🤖 AI Summary
Current vision-language models (VLMs) exhibit limited robustness in real-world visual question answering (VQA) due to insufficient commonsense reasoning capabilities. To address this, we propose a three-stage commonsense-enhanced framework: (1) explicit injection of external structured commonsense knowledge; (2) type-aware contextual post-processing; and (3) implicit commonsense modeling via graph neural networks (GNNs).

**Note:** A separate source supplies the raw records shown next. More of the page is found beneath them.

-- ==== Sys2Proof/Tests/Slice0.lean ====
section
/-! SUPPORT. The model's own tests: ill-formed commands that WellFormed refuses, single steps with the values of the spec's text and worked
examples, and for every statement with hypotheses a concrete state and operands that meet them. -/

namespace Sys2Proof.Tests

set_option Elab.async false

open Sys2Proof Sys2Proof.Machine Sys2Proof.Claims

/-! ### Small states -/

/-- A running package. -/
def on : State := { State.reset with pkg := .running, rails := true }
/-- A core in the middle of its program. -/
def live : Core := { Core.init with st := .running }
/-- Core `c` of a running package. -/
def core (c : Nat) (k : Core) : State := setCore c k on
/-- An instruction's operand bits from D, P, Q and X. -/
def word (d p q x : Nat) : BitVec 22 := BitVec.ofNat 22 (d * 2 ^ 17 + p * 2 ^ 12 + q * 2 ^ 7 + x)
/-- An ISSUE's operand bits from TILE, D, P and Q. -/
def issueWord (tile d p q : Nat) : BitVec 24 := BitVec.ofNat 24 (tile * 2 ^ 21 + d * 2 ^ 16 + p * 2 ^ 11 + q * 2 ^ 6)
/-- No error event comes with a load. -/
def noEv : LoadEv := ⟨false, false, false⟩
/-- The next state of a command, where it answers one. -/
def after (i : Instr) (s : State) : State :=
  match exec i s with
  | .next t => t
  | _ => s
/-! ### Hypotheses over every byte of a range -/

theorem plain_low {off n : Nat} {s : State} (h : off + n ≤ 2 ^ 34)
    (hd : s.hal.dir = [] ∧ s.hal.snoops = [] ∧ s.hal.waiting = []) (hc : s.chans = []) : PlainRange off n s := by
  refine ⟨fun o h1 h2 => ⟨linearMap o, target_linear (by omega) s, ?_, ?_⟩, fun o u h1 h2 h3 h4 e => target_linear_inj (by omega) (by omega) e⟩
  · simp [writeHeld, snooped, awaited, hd, sFind]
  · simp [chanOos, hc, sGet, Chan.init]

theorem apart_low {a n b m : Nat} {s : State} (h1 : a + n ≤ 2 ^ 34) (h2 : b + m ≤ 2 ^ 34) (h : a + n ≤ b ∨ b + m ≤ a) : Apart a n b m s := by
  intro o u h3 h4 h5 h6 e
  have := target_linear_inj (by omega) (by omega) e
  omega

/-- Words below 16 GiB of package 0 are at home when they are aligned and apart. -/
theorem home_low {ws : List (Nat × Nat × Nat)} {s : State} (hp : pkgNum s = 0)
    (hd : s.hal.dir = [] ∧ s.hal.snoops = [] ∧ s.hal.waiting = []) (hc : s.chans = [])
    (hw : ∀ w ∈ ws, w.1 < 2 ^ 34 ∧ (w.2.1 = 1 ∨ w.2.1 = 4 ∨ w.2.1 = 8) ∧ w.1 % w.2.1 = 0)
    (ha : ws.Pairwise (fun a b => a.1 + a.2.1 ≤ b.1 ∨ b.1 + b.2.1 ≤ a.1)) : WordsAtHome ws s := by
  have off : ∀ w ∈ ws, offOf w.1 = w.1 := fun w h => by have := (hw w h).1; unfold offOf; omega
  refine ⟨fun w h => ⟨?_, (hw w h).2.2, linearMap w.1, ?_, ?_, ?_⟩, ?_⟩
  · have := (hw w h).1
    have e : w.1 / 2 ^ 48 % 2 ^ 16 = 0 := by omega
    unfold isLocal
    rw [e, hp]; rfl
  · rw [off w h]; exact target_linear (hw w h).1 s
  · simp [writeHeld, snooped, awaited, hd, sFind]
  · simp [chanOos, hc, sGet, Chan.init]
  · refine ha.imp_of_mem (fun {a b} hma hmb hab p q ea eb => ?_)
    rw [off a hma, target_linear (hw a hma).1] at ea
    rw [off b hmb, target_linear (hw b hmb).1] at eb
    cases ea; cases eb
    obtain ⟨_, h1, h2⟩ := hw a hma
    obtain ⟨_, h3, h4⟩ := hw b hmb
    refine linearMap_apart ?_ ?_ hab
    · rcases h1 with h | h | h <;> rw [h] at h2 ⊢ <;> omega
    · rcases h3 with h | h | h <;> rw [h] at h4 ⊢ <;> omega


/-- An empty Depot takes any line. -/
theorem takes_empty {d : Fin 4} {pl : Nat} {s : State} (h : s.depot = []) (hd : s.hal.dir = []) : DepotTakes d pl s :=
  Or.inr ⟨by simp [waysOf, h], fun _ => by simp [dirLines, h, hd]⟩
/-! ### Cores: the hypotheses of their statements are met -/

/-- A general register that holds an address of the spread HBM window, one of the tile window of tile 0, a count of a minute ahead. -/
def busy : Core := setG 3 0xFFFF200000000000 (setG 2 60000000000 (setG 1 0xFFFF000000000000 live))

theorem witness_LocalWritesReadBack :
    target 0x40 on = .hbm 0x40 ∧ chanOos (0x40 / 128) on = false ∧ 0x40 % 128 + 64 ≤ 128 ∧ target 0x200000000000 on = .tile 0 0 := by
  decide +kernel

theorem witness_AluRegisterForms : Ready 0 (core 0 live) ∧ Ready 43 (core 43 live) ∧ fX (word 31 1 2 0) = 0 ∧ fQ (word 31 1 0 0) = 0 := by
  unfold Ready; decide +kernel

theorem witness_ImmediateForms :
    Ready 0 (core 0 live) ∧ bitsAt (word 1 2 0 9).toNat 0 12 = 9 ∧ bitsAt (word 1 2 0 10).toNat 0 12 = 10 ∧ bitsAt (0x2FFFF : BitVec 22).toNat 16 1 = 0 := by
  unfold Ready; decide +kernel

theorem witness_BranchesAndJumps : Ready 0 (core 0 live) ∧ (getG busy 2 + BitVec.ofInt 64 (fImm (word 0 2 0 0))).toNat % 4 = 0 := by
  unfold Ready; decide +kernel

theorem witness_SummaryClass :
    Ready 0 (core 0 live) ∧ NoTrapFor 0 7 (core 0 live) ∧ 7 ∉ (getCore 0 (core 0 live)).sPend ∧
    7 ∈ (getCore 0 (core 0 { live with sPend := [7] })).sPend ∧ Ready 0 (core 0 { live with sPend := [7] }) := by
  unfold Ready NoTrapFor; decide +kernel

theorem witness_ShortVectors :
    Ready 0 (core 0 live) ∧ fD (word 15 15 15 6) = 15 ∧ bitsAt (word 15 15 15 6).toNat 0 4 = 6 ∧ bitsAt (word 15 15 15 6).toNat 4 3 = 0 ∧
    codeBits 9 * (3 + 1) ≤ 256 ∧ bitsAt (word 15 15 15 (16 + 5)).toNat 4 3 = 1 := by
  unfold Ready; decide +kernel

theorem witness_Loads :
    let s := core 0 busy
    let hit := { s with depot := [(0, ⟨5, false, false, 0, [], true⟩)] }
    Ready 0 s ∧ accessAddr 0 (word 4 3 0 0) s = 0xFFFF200000000000 ∧ isLocal 0xFFFF200000000000 s = true ∧
    target (offOf 0xFFFF200000000000) s = .tile 0 0 ∧ accessAddr 0 (word 4 1 0 0) s = 0xFFFF000000000000 ∧ target 0 s = .hbm 0 ∧
    Ready 0 hit ∧ sFind hit.depot 0 = some ⟨5, false, false, 0, [], true⟩ ∧ sFind s.depot 0 = none ∧ readHeld 0 s = false ∧ (0 : Nat) < compKey 0 := by
  unfold Ready; decide +kernel

theorem witness_LoadDataReturn :
    (let s := core 0 { live with load := some ⟨4, 8, false, false, 0xFFFF000000000000, none, false⟩ }
    (getCore 0 s).load.isSome = true ∧ (getCore 0 s).st ≠ .stopped ∧ target 0 s = .hbm 0 ∧ sFind s.depot 0 = none ∧ readHeld 0 s = false ∧
    linePoison 0 s = false) ∧
    DepotTakes (coreDie 0 0) 0 (core 0 { live with load := some ⟨4, 8, false, false, 0xFFFF000000000000, none, false⟩ }) :=
  ⟨by decide +kernel, takes_empty rfl rfl⟩

theorem witness_Stores :
    (let s := core 0 busy
    let held := { s with hal := { s.hal with dir := [(0, .shared)] } }
    Ready 0 s ∧ isLocal (accessAddr 0 (word 4 1 0 0) s).toNat s = true ∧ target (offOf (accessAddr 0 (word 4 1 0 0) s).toNat) s = .hbm 0 ∧
    writeHeld 0 s = false ∧ writeHeld 0 held = true ∧ Ready 0 held ∧ target (offOf (accessAddr 0 (word 4 3 0 0) s).toNat) s = .tile 0 0) ∧
    DepotTakes (coreDie 0 0) 0 (core 0 busy) :=
  ⟨by unfold Ready; decide +kernel, takes_empty rfl rfl⟩

theorem witness_Atomics :
    (let s := core 0 busy
    Ready 0 s ∧ fX (word 4 1 2 0) = 0 ∧ (getG (getCore 0 s) 1).toNat % 8 = 0 ∧ target (offOf (getG (getCore 0 s) 1).toNat) s = .hbm 0 ∧
    writeHeld 0 s = false ∧ linePoison 0 s = false) ∧
    DepotTakes (Fin.ofNat 4 (homeDie 0)) 0 (core 0 busy) :=
  ⟨by unfold Ready; decide +kernel, takes_empty rfl rfl⟩

theorem witness_SystemClass :
    let s := core 0 busy
    Ready 0 s ∧ (getCore 0 s).wait = none ∧ fP (word 4 0 0 3) = 0 ∧ bitsAt (word 4 0 0 3).toNat 0 12 = 3 ∧
    trappedTile 0 (fun _ => true) s = none ∧ s.count.toNat + 20000 ≤ (getG (getCore 0 s) 2).toNat ∧ s.ramps.length < 8 ∧
    fP (word 0 2 0 0) = 2 := by unfold Ready; decide +kernel

theorem witness_Waits :
    (let s := core 0 { busy with out := [⟨0, 7, 1, none⟩] }
    Ready 0 s ∧ trappedTile 0 (fun _ => true) s = none ∧ (getCore 0 s).out ≠ [] ∧ hasTxn (fun x => !x.isRead && ownEngine 0 x.owner) s = false ∧
    hasTxn (fun x => !x.isRead && ownEngine 0 x.owner)
      (setFab 0 { FabDie.init with txns := [⟨0, false, 1, 0, 1, .eng (kSx 0), false⟩] } s) = true ∧
    target (offOf (getG (getCore 0 s) 1).toNat) s = .hbm 0 ∧ linePoison 0 s = false ∧ writeHeld 0 s = false) ∧
    DepotTakes (Fin.ofNat 4 (homeDie 0)) 0 (core 0 { busy with out := [⟨0, 7, 1, none⟩] }) :=
  ⟨by unfold Ready; decide +kernel, takes_empty rfl rfl⟩

theorem witness_Faults :
    let bad := { core 0 live with poison := [0] }
    canRetire (getCore 0 (core 0 live)) = true ∧ fetchFault (getCore 0 (core 0 live)) (core 0 live) = none ∧ fX (word 0 0 0 1) ≠ 0 ∧
    fQ (word 0 0 1 0) ≠ 0 ∧ (16 ≤ fD (word 16 0 0 0)) ∧ bitsAt (0x10000 : BitVec 22).toNat 16 1 = 1 ∧
    (accessAddr 0 (word 0 1 0 1) (core 0 busy)).toNat % 2 ≠ 0 ∧
    (getCore 0 (core 0 { live with first := true, pc := 2 })).pc.toNat % 4 ≠ 0 ∧ target 0 bad = .hbm 0 ∧ linePoison 0 bad = true ∧
    target 0x200000000000 on = .tile 0 0 := by decide +kernel

theorem witness_CoreEvents :
    let waits := core 0 { live with st := .waiting, wait := some ⟨4, 0, none, 0xFFFF000000000000, 0, 0, some 7⟩ }
    let parks := core 0 { live with parkFrom := some 0 }
    let starts := core 0 { Core.init with start := some ⟨0x100, 0, 7⟩ }
    let l : LaunchRec := ⟨9, 0x100, 0, 5, 0, 0, [], 0, none, [], [], [], [], [], true, none, true, 0, [], []⟩
    (getCore 0 waits).st = .waiting ∧ target (offOf 0xFFFF000000000000) waits = .hbm 0 ∧ bitsAt (lineNat 0 waits) 0 64 = 0 ∧
    effF (seqBase 0) R.SEQ_CTRL_WAIT_LIMIT_EN R.SEQ_CTRL_LEVEL (setF (seqBase 0) R.SEQ_CTRL_WAIT_LIMIT_EN 1 (setF (seqBase 0) R.SEQ_CTRL_LEVEL 1 waits)) = 1 ∧
    freezeDue { waits with freezeF := some 0 } = true ∧ queuesEmpty 0 parks = true ∧ (getCore 0 parks).parkFrom = some 0 ∧
    (getCore 0 starts).start = some ⟨0x100, 0, 7⟩ ∧ (getCore 0 starts).st = .idle ∧ ({ on with launch := some l }).launch = some l ∧ getF ckpBase R.CKP_RANK_ROLE on ≠ 1 ∧
    (getCore 0 (core 0 { live with st := .faulted })).st = .faulted ∧ on.col.runs = [] := by decide +kernel

/-- An instruction for an engine of core 0. -/
def insOf (kind tile : Nat) (tag : BitVec 16) (sum : Option Nat) : EngIns :=
  ⟨0, kind, tile, tag, 0, 0, 0, 0, sum, 0, 0, 0, 0, 0, 0, 0, false, false, 0⟩

theorem witness_PendingTraps :
    let x := insOf 1 0 5 (some 2)
    let s := setEng (kVx 0) { Engine.init with queue := [x], trap := some ⟨0, 0, 0, [], false⟩ } (core 0 live)
    let armed := setF (seqBase 0) R.SEQ_TVEC_LO_ADDR 0x100 s
    Ready 0 s ∧ (getCore 0 s).wait = none ∧ (getCore 0 s).trapMask = false ∧ trappedTile 0 (fun _ => true) s = some (0, x) ∧
    trappedTile 0 (fun y => y.sum = some (fS (word 8 0 0 0))) s = some (0, x) ∧
    getPair (seqBase 0) R.SEQ_TVEC_LO_ADDR R.SEQ_TVEC_HI_ADDR s = 0 ∧ getPair (seqBase 0) R.SEQ_TVEC_LO_ADDR R.SEQ_TVEC_HI_ADDR armed ≠ 0 := by
  unfold Ready; decide +kernel

theorem witness_Issue :
    let s := core 0 (setG 1 0xFFFF000000000000 live)
    let full := setEng (kMx 63) { Engine.init with cross := List.replicate 4 (insOf 0 7 0 none) } (core 7 live)
    let b := natBytes (0x40 + 2 ^ 193) 32
    let started := writeOff 0 32 (bytesNat b) (core 36 (setG 1 0xFFFF000000000000 live))
    Ready 0 s ∧ issueLegal 0 0 (issueWord 7 4 1 2) = true ∧ issueLegal 2 0 (issueWord 7 4 0 0) = true ∧ issueLegal 8 43 (issueWord 7 4 1 0) = true ∧
    (getEng (kMx 0) s).cross.length + (getEng (kMx 0) s).queue.length < 4 ∧ engKey 0 7 7 = kMx 63 ∧
    4 ≤ (getEng (kMx 63) full).cross.length ∧ (getEng (kVx 0) s).trap = none ∧ Ready 36 started ∧
    issueLegal 0xA 36 (issueWord 0 4 1 0) = true ∧ bitAt (bitsAt (readOff 0 32 started) 192 36) 1 = true ∧
    bitsAt (readOff 0 32 started) 228 28 = 0 ∧ bitsAt (readOff 0 32 started) 64 64 = 0 ∧ target 0 started = .hbm 0 ∧ readHeld 0 started = false ∧
    localPoison 0 started = false ∧ dspTakes 0 0 0xFFFF000000000000 s = true ∧ (getCore 1 started).st = .idle := by
  unfold Ready; decide +kernel

/-! ### Engines: the hypotheses of their statements are met -/

/-- `n` bytes of `v` at a local offset. -/
def put (off n v : Nat) (s : State) : State := writeBy .none off n v s
/-- An engine with instruction `x` crossing into its island. -/
def crossing1 (k : Nat) (x : EngIns) (s : State) : State := setEng k { Engine.init with cross := [x] } s
/-- An engine with instruction `x` at the front of its queue. -/
def queued (k : Nat) (x : EngIns) (s : State) : State := setEng k { Engine.init with queue := [x] } s
/-- An instruction whose operand P is `p`. -/
def insP (p : Nat) : EngIns := { insOf 0 0 5 (some 2) with p := BitVec.ofNat 64 p }
/-- A VX instruction word: opcode, format, VD, VS1, VS2, VL. -/
def vxWord (o f vd v1 v2 vl : Nat) : Nat := o + 2 ^ 8 * f + 2 ^ 16 * vd + 2 ^ 21 * v1 + 2 ^ 26 * v2 + 2 ^ 38 * (vl - 1)
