-- ==== Sys2Proof/Machine/Fpu.lean ====
section
/-! DEFINITION. The 8087 instructions (46_8087): operand roles and stack discipline; the numerics are the
uninterpreted constants of Config (R423; log 20). The operation completes inside the ESC step (R420; log 22). -/

namespace Sys2Proof.Machine

/-! ## Shared operations -/

/-- The number of a stack register. -/
def stIndex (n : Bits3) : Nat := n.bits.toNat

/-- `ST(dest) <- f(ST(dest), ST(src))`; both registers must not be empty (R420). -/
def State.stArith (s : State) (f : TReal → TReal → TReal) (dest src : Nat) : Result :=
  s.withSt dest fun x => s.withSt src fun y => .next (s.setSt dest (f x y))

/-- `ST(1) <- f(ST(1), ST(0)); pop` (R426 to R429, first form). -/
def State.stArithPop (s : State) (f : TReal → TReal → TReal) : Result :=
  s.withSt 1 fun x => s.withSt 0 fun y => .next (s.setSt 1 (f x y)).fpuPop

/-- The value of an operand in memory, and the state after its read. -/
abbrev FpuRead := State → Word → Word → TReal × State

/-- What a store of a temporary real to memory makes of a state. -/
abbrev FpuStore := State → Word → Word → TReal → State

/-- `ST(0) <- f(ST(0), operand)`, the operand read from memory (R426 to R433). -/
def State.stArithMem (s : State) (f : TReal → TReal → TReal) (rm : Rm) (operand : FpuRead) : Result :=
  s.withEscMem rm fun u seg off =>
    let o := operand u seg off
    o.2.withSt 0 fun x => .next (o.2.setSt 0 (f x o.1))

/-- `push operand`, the operand read from memory (R434, R437, R440). -/
def State.stLoad (s : State) (rm : Rm) (operand : FpuRead) : Result :=
  s.withEscMem rm fun u seg off =>
    let o := operand u seg off
    o.2.fpuPush o.1

/-- A store of ST(0) to memory (R435, R438). -/
def State.stStore (s : State) (rm : Rm) (store : FpuStore) : Result :=
  s.withEscMem rm fun u seg off => u.withSt 0 fun x => .next (store u seg off x)

/-- A store of ST(0) to memory, then the stack is popped (R436, R439, R441). -/
def State.stStorePop (s : State) (rm : Rm) (store : FpuStore) : Result :=
  s.withEscMem rm fun u seg off => u.withSt 0 fun x => .next (store u seg off x).fpuPop

/-! ## Operands in memory (R422) -/

/-- A short real. -/
def State.real32 : FpuRead := fun s seg off => (Config.ofReal32 (s.read32 seg off), s.accesses 4)

/-- A long real. -/
def State.real64 : FpuRead := fun s seg off => (Config.ofReal64 (s.read64 seg off), s.accesses 8)

/-- A temporary real, which is the content of a register (R422). -/
def State.real80 : FpuRead := fun s seg off => (s.read80 seg off, s.accesses 10)

/-- A word integer. -/
def State.int16 : FpuRead := fun s seg off => (Config.ofInt16 (s.read16 seg off), s.accesses 2)

/-- A short integer. -/
def State.int32 : FpuRead := fun s seg off => (Config.ofInt32 (s.read32 seg off), s.accesses 4)

/-- A long integer. -/
def State.int64 : FpuRead := fun s seg off => (Config.ofInt64 (s.read64 seg off), s.accesses 8)

/-- A packed decimal. -/
def State.bcd : FpuRead := fun s seg off => (Config.ofBcd (s.read80 seg off), s.accesses 10)

/-! ## FADD (R426) -/

/-- FADD, no operand. -/
def execFaddP (s : State) : Result := s.stArithPop Config.fadd

/-- FADD, short real. -/
def execFaddM32 (rm : Rm) (s : State) : Result := s.stArithMem Config.fadd rm State.real32

/-- FADD, long real. -/
def execFaddM64 (rm : Rm) (s : State) : Result := s.stArithMem Config.fadd rm State.real64

/-- FADD ST, ST(i). -/
def execFaddStSti (sti : Bits3) (s : State) : Result := s.stArith Config.fadd 0 (stIndex sti)

/-- FADD ST(i), ST. -/
def execFaddStiSt (sti : Bits3) (s : State) : Result := s.stArith Config.fadd (stIndex sti) 0

/-! ## FSUB (R427) -/

/-- FSUB, no operand. -/
def execFsubP (s : State) : Result := s.stArithPop Config.fsub

/-- FSUB, short real. -/
def execFsubM32 (rm : Rm) (s : State) : Result := s.stArithMem Config.fsub rm State.real32

/-- FSUB, long real. -/
def execFsubM64 (rm : Rm) (s : State) : Result := s.stArithMem Config.fsub rm State.real64

/-- FSUB ST, ST(i). -/
def execFsubStSti (sti : Bits3) (s : State) : Result := s.stArith Config.fsub 0 (stIndex sti)

/-- FSUB ST(i), ST. -/
def execFsubStiSt (sti : Bits3) (s : State) : Result := s.stArith Config.fsub (stIndex sti) 0

/-! ## FMUL (R428) -/

/-- FMUL, no operand. -/
def execFmulP (s : State) : Result := s.stArithPop Config.fmul

/-- FMUL, short real. -/
def execFmulM32 (rm : Rm) (s : State) : Result := s.stArithMem Config.fmul rm State.real32

/-- FMUL, long real. -/
def execFmulM64 (rm : Rm) (s : State) : Result := s.stArithMem Config.fmul rm State.real64

/-- FMUL ST, ST(i). -/
def execFmulStSti (sti : Bits3) (s : State) : Result := s.stArith Config.fmul 0 (stIndex sti)

/-- FMUL ST(i), ST. -/
def execFmulStiSt (sti : Bits3) (s : State) : Result := s.stArith Config.fmul (stIndex sti) 0

/-! ## FDIV (R429) -/

/-- FDIV, no operand. -/
def execFdivP (s : State) : Result := s.stArithPop Config.fdiv

/-- FDIV, short real. -/
def execFdivM32 (rm : Rm) (s : State) : Result := s.stArithMem Config.fdiv rm State.real32

/-- FDIV, long real. -/
def execFdivM64 (rm : Rm) (s : State) : Result := s.stArithMem Config.fdiv rm State.real64

/-- FDIV ST, ST(i). -/
def execFdivStSti (sti : Bits3) (s : State) : Result := s.stArith Config.fdiv 0 (stIndex sti)

/-- FDIV ST(i), ST. -/
def execFdivStiSt (sti : Bits3) (s : State) : Result := s.stArith Config.fdiv (stIndex sti) 0

/-! ## Integer arithmetic -/

/-- FIADD, word integer (R430). -/
def execFiaddM16 (rm : Rm) (s : State) : Result := s.stArithMem Config.fadd rm State.int16

/-- FIADD, short integer (R430). -/
def execFiaddM32 (rm : Rm) (s : State) : Result := s.stArithMem Config.fadd rm State.int32

/-- FISUB, word integer (R431). -/
def execFisubM16 (rm : Rm) (s : State) : Result := s.stArithMem Config.fsub rm State.int16

/-- FISUB, short integer (R431). -/
def execFisubM32 (rm : Rm) (s : State) : Result := s.stArithMem Config.fsub rm State.int32

/-- FIMUL, word integer (R432). -/
def execFimulM16 (rm : Rm) (s : State) : Result := s.stArithMem Config.fmul rm State.int16

/-- FIMUL, short integer (R432). -/
def execFimulM32 (rm : Rm) (s : State) : Result := s.stArithMem Config.fmul rm State.int32

/-- FIDIV, word integer (R433). -/
def execFidivM16 (rm : Rm) (s : State) : Result := s.stArithMem Config.fdiv rm State.int16

/-- FIDIV, short integer (R433). -/
def execFidivM32 (rm : Rm) (s : State) : Result := s.stArithMem Config.fdiv rm State.int32

/-! ## Loads and stores -/

/-- FLD, short real (R434). -/
def execFldM32 (rm : Rm) (s : State) : Result := s.stLoad rm State.real32

/-- FLD, long real (R434). -/
def execFldM64 (rm : Rm) (s : State) : Result := s.stLoad rm State.real64

/-- FLD, temporary real (R434). -/
def execFldM80 (rm : Rm) (s : State) : Result := s.stLoad rm State.real80

/-- FLD ST(i): read before the push (R434). -/
def execFldSti (sti : Bits3) (s : State) : Result := s.withSt (stIndex sti) s.fpuPush

/-- FST, short real (R435). -/
def execFstM32 (rm : Rm) (s : State) : Result :=
  s.stStore rm fun u seg off x => u.write32 seg off (Config.toReal32 x)

/-- FST, long real (R435). -/
def execFstM64 (rm : Rm) (s : State) : Result :=
  s.stStore rm fun u seg off x => u.write64 seg off (Config.toReal64 x)

/-- FST ST(i) (R435). -/
def execFstSti (sti : Bits3) (s : State) : Result :=
  s.withSt 0 fun x => s.ifSt (stIndex sti) (s.setSt (stIndex sti) x)

/-- FSTP, short real (R436). -/
def execFstpM32 (rm : Rm) (s : State) : Result :=
  s.stStorePop rm fun u seg off x => u.write32 seg off (Config.toReal32 x)

/-- FSTP, long real (R436). -/
def execFstpM64 (rm : Rm) (s : State) : Result :=
  s.stStorePop rm fun u seg off x => u.write64 seg off (Config.toReal64 x)

/-- FSTP, temporary real: exact (R436). -/
def execFstpM80 (rm : Rm) (s : State) : Result := s.stStorePop rm fun u seg off x => u.write80 seg off x

/-- FSTP ST(i) (R436). -/
def execFstpSti (sti : Bits3) (s : State) : Result :=
  s.withSt 0 fun x => s.ifSt (stIndex sti) (s.setSt (stIndex sti) x).fpuPop

/-- FILD, word integer (R437). -/
def execFildM16 (rm : Rm) (s : State) : Result := s.stLoad rm State.int16

/-- FILD, short integer (R437). -/
def execFildM32 (rm : Rm) (s : State) : Result := s.stLoad rm State.int32

/-- FILD, long integer (R437). -/
def execFildM64 (rm : Rm) (s : State) : Result := s.stLoad rm State.int64

/-- FIST, word integer (R438). -/
def execFistM16 (rm : Rm) (s : State) : Result :=
  s.stStore rm fun u seg off x => u.write16 seg off (Config.toInt16 x)

/-- FIST, short integer (R438). -/
def execFistM32 (rm : Rm) (s : State) : Result :=
  s.stStore rm fun u seg off x => u.write32 seg off (Config.toInt32 x)

/-- FISTP, word integer (R439). -/
def execFistpM16 (rm : Rm) (s : State) : Result :=
  s.stStorePop rm fun u seg off x => u.write16 seg off (Config.toInt16 x)

/-- FISTP, short integer (R439). -/
def execFistpM32 (rm : Rm) (s : State) : Result :=
  s.stStorePop rm fun u seg off x => u.write32 seg off (Config.toInt32 x)

/-- FISTP, long integer (R439). -/
def execFistpM64 (rm : Rm) (s : State) : Result :=
  s.stStorePop rm fun u seg off x => u.write64 seg off (Config.toInt64 x)

/-- FBLD (R440). -/
def execFbld (rm : Rm) (s : State) : Result := s.stLoad rm State.bcd

/-- FBSTP (R441). -/
def execFbstp (rm : Rm) (s : State) : Result :=
  s.stStorePop rm fun u seg off x => u.write80 seg off (Config.toBcd x)

end Sys2Proof.Machine
end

Our approach is the first to synergistically integrate large vision-language models (LVLMs) with GNNs for commonsense fusion—without requiring large-scale pretraining or intricate prompt engineering—thereby unifying explicit and implicit commonsense representation learning with multimodal reasoning. Evaluated on mainstream VQA benchmarks, our method achieves state-of-the-art performance, with particularly significant accuracy gains on commonsense-sensitive questions. Empirical results demonstrate that structured commonsense knowledge provides critical, measurable improvements to multimodal inference capability.
📝 Abstract
Visual Question Answering (VQA) requires reasoning across visual and textual modalities, yet Large Vision-Language Models (LVLMs) often lack integrated commonsense knowledge, limiting their robustness in real-world scenarios. To address this, we introduce MAGIC-VQA, a novel framework that enhances VQA by systematically integrating commonsense knowledge with LVLMs. MAGIC-VQA employs a three-stage process: (1) Explicit Knowledge Integration from external sources, (2) By-Type Post-Processing for contextual refinement, and (3) Implicit Knowledge Augmentation using a Graph Neural Network (GNN) for structured reasoning. While GNNs bring greater depth to structured inference, they enable superior relational inference beyond LVLMs. MAGIC-VQA bridges a key gap by unifying commonsensse knowledge with LVLM-driven reasoning, eliminating the need for extensive pre-training or complex prompt tuning. Our framework achieves state-of-the-art performance on benchmark datasets, significantly improving commonsense reasoning in VQA.